Why use multiple attention heads?


*   Captures different relationships: different heads attend to different aspects of the input
*   Improves learning efficiency: By operating in parallel, multiple heads allow for better learning of dependencies

Your task is to code up the `MultiHeadedSelfAttention` class making use of the given `SingleHeadAttention` . The forward method should return a (batch_size, context_length, attention_dim) tensor.



In [None]:
import torch
import torch.nn as nn
from torchtyping import TensorType

class MultiHeadedSelfAttention(nn.Module):

    def __init__(self, embedding_dim: int, attention_dim: int, num_heads: int):
        super().__init__()
        torch.manual_seed(0)
        # Hint: nn.ModuleList() will be useful. It works the same as a Python list
        # but is useful here since instance variables of any subclass of nn.Module
        # must also be subclasses of nn.Module

        # Use self.SingleHeadAttention(embedding_dim, head_size) to instantiate. You have to calculate head_size.
        pass

    def forward(self, embedded: TensorType[float]) -> TensorType[float]:
        # Return answer to 4 decimal places
        pass

    class SingleHeadAttention(nn.Module):
        def __init__(self, embedding_dim: int, attention_dim: int):
            super().__init__()
            torch.manual_seed(0)
            self.key_gen = nn.Linear(embedding_dim, attention_dim, bias=False)
            self.query_gen = nn.Linear(embedding_dim, attention_dim, bias=False)
            self.value_gen = nn.Linear(embedding_dim, attention_dim, bias=False)

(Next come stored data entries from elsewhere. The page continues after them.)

/-- COM_ENC_INDEX (R186): a Z edge at an encoder count. The first edge after alignment records the count. A later one is compared
with the record itself and not modulo the counts of a revolution (DESIGN CHOICE, notes/assumptions/143). -/
def execComEncIndex (axis : Fin 16) (count : Word) (s : State) : Host.Outcome State Fault Refusal :=
  .next (
    let c := (s.ax axis).com
    if !c.aligned then s
    else
      match c.zCount with
      | none => s.onAx axis (fun x => { x with com := { x.com with zCount := some count } })
      | some z =>
        if s.parN 0x0643 axis.val < (count - z).toInt.natAbs then
          (s.raise 0x0605 axis.val).onAx axis (fun x => { x with com := { x.com with aligned := false } })
        else s)

/-! ### Identification (R196, R197) -/

/-- MOTOR_IDENTIFY (R196): the engine drives the bay through the selected steps, in bit order. -/
def execMotorIdentify (r : Req) (axis steps : Byte) (s : State) : Host.Outcome State Fault Refusal :=
  .next (s.request 0x45 r (fun k s => s.onAxis r 0x45 axis (fun a s =>
    s.checked r 0x45
      [(decide (steps.toNat < 1 ∨ 15 < steps.toNat) || s.stepperAt a, Status.badParameter),
       (decide ((s.ax a).state ≠ .disabled) || (s.ax a).identify.isSome || decide (s.saf.state = .testing), Status.busy)]
      (fun s =>
        let t := (s.clearFault 0x0609 a.val).onAx a (fun x => { x with
          identify := some { steps := steps.toNat, since := s.frame64, slot := some k, seq := r.seq }
          com := { x.com with idDone := 0, idFail := 0, intD := 0, intQ := 0 } })
        (t.bayEnabled a).answer r 0x45 Status.pending .bare))))

/-- The parameters that a step's results go to, 0 where none does, with the parameters whose range they must meet. -/
def identifyTargets : Nat → List (Nat × Nat)
  | 0 => [(0x0710, 0x0602)]
  | 1 => [(0x0711, 0x0603), (0x0712, 0x0604)]
  | 2 => [(0x0714, 0x0640), (0x0715, 0x0641), (0, 0x0642)]
  | _ => [(0x0713, 0x0605)]

/-- Store a result of identification; the encoder lines have no parameter. -/
def State.storeResult (s : State) (a : Fin 16) (q : Nat) (v : Int) : State :=
  if q = 0 then s.onAx a (fun x => { x with com := { x.com with idLines := v.toNat } }) else s.setPar q a.val v

def inRange (index : Nat) (v : Int) : Bool :=
  match ParamTable.find index with | some row => decide (row.lo ≤ v) && decide (v ≤ row.hi) | none => false

/-- R_s and ψ of Table 8.7 from what the engine applied and measured: R_s over the last frames of the two levels, ψ in the step's
last frame, with the R_s of step 0 where the run had that step. The frames from which a result is taken are not given (DESIGN
CHOICE, notes/assumptions/144). -/
def State.identifyResult (s : State) (a : Fin 16) (step : Nat) : List Int :=
  let c := (s.ax a).com
  if step = 0 then [rdiv ((c.idHigh.1 - c.idLow.1) * 1000000000) (c.idHigh.2 - c.idLow.2)]
  else
    let rs := if c.idDone.testBit 0 then s.par 0x0710 a.val else s.par 0x0602 a.val
    let e := c.idHigh.1 - rdiv (rs * c.idHigh.2) 1000000000
    [rdiv (e * 4294967296000) (timesTwoPi (20000 * c.driveOmega))]

/-- The values that end a step of Table 8.7: computed where the manual gives the formula, else the `results` reported (R196). -/
def State.identifyValues (s : State) (a : Fin 16) (step : Nat) (results : List Int) : List Int :=
  if step = 0 ∨ step = 3 then s.identifyResult a step else results

/-- The frames that a step of Table 8.7 takes at least. -/
def identifyFrames : Nat → Nat
  | 0 => 800
  | 1 => 64
  | 2 => 80000
  | _ => 1

/-- IDENTIFY_STEP_DONE (R196, R197): the next selected step ended after `turns` electrical turns. The resistance and the flux linkage
are what the engine computes from its own voltages and currents; the inductances and the feedback map, for which the manual gives
no formula, are the `results` reported. -/
def execIdentifyStepDone (axis : Fin 16) (turns : Nat) (results : List Int) (s : State) : Host.Outcome State Fault Refusal :=
  .next (match (s.ax axis).identify with
    | some i =>
      let c := (s.ax axis).com
      match (s.ax axis).identifyStep with
      | none => s
      | some b =>
        let targets := (identifyTargets b).zip (s.identifyValues axis b results)
        if turns ≤ s.parN 0x0670 axis.val ∧ (s.frame64 - i.since).toNat < identifyFrames b then s
        else if s.parN 0x0670 axis.val < turns ∨ targets.any (fun ((_, p), v) => !inRange p v) then
          let t := (s.raise 0x0609 axis.val).onAx axis (fun x => { x with identify := none, com := { x.com with idFail := 2 ^ b } })
          t.complete i.slot i.seq 0x45 Status.faultLatched
        else
          let t := s.each targets (fun ((q, _), v) t => t.storeResult axis q v)
          let done := c.idDone + 2 ^ b
          let t := t.onAx axis (fun x => { x with
            identify := x.identify.map (fun j => { j with since := s.frame64 }), com := { x.com with idDone := done, intD := 0, intQ := 0 } })
          if done = i.steps then (t.onAx axis (fun x => { x with identify := none })).complete i.slot i.seq 0x45 Status.ok else t
    | none => s)

end Sys2Proof.Machine
end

        def forward(self, embedded: TensorType[float]) -> TensorType[float]:
            k = self.key_gen(embedded)
            q = self.query_gen(embedded)
            v = self.value_gen(embedded)

            scores = q @ torch.transpose(k, 1, 2) # @ is the same as torch.matmul()
            context_length, attention_dim = k.shape[1], k.shape[2]
            scores = scores / (attention_dim ** 0.5)

            lower_triangular = torch.tril(torch.ones(context_length, context_length))
            mask = lower_triangular == 0
            scores = scores.masked_fill(mask, float('-inf'))
            scores = nn.functional.softmax(scores, dim = 2)

            return scores @ v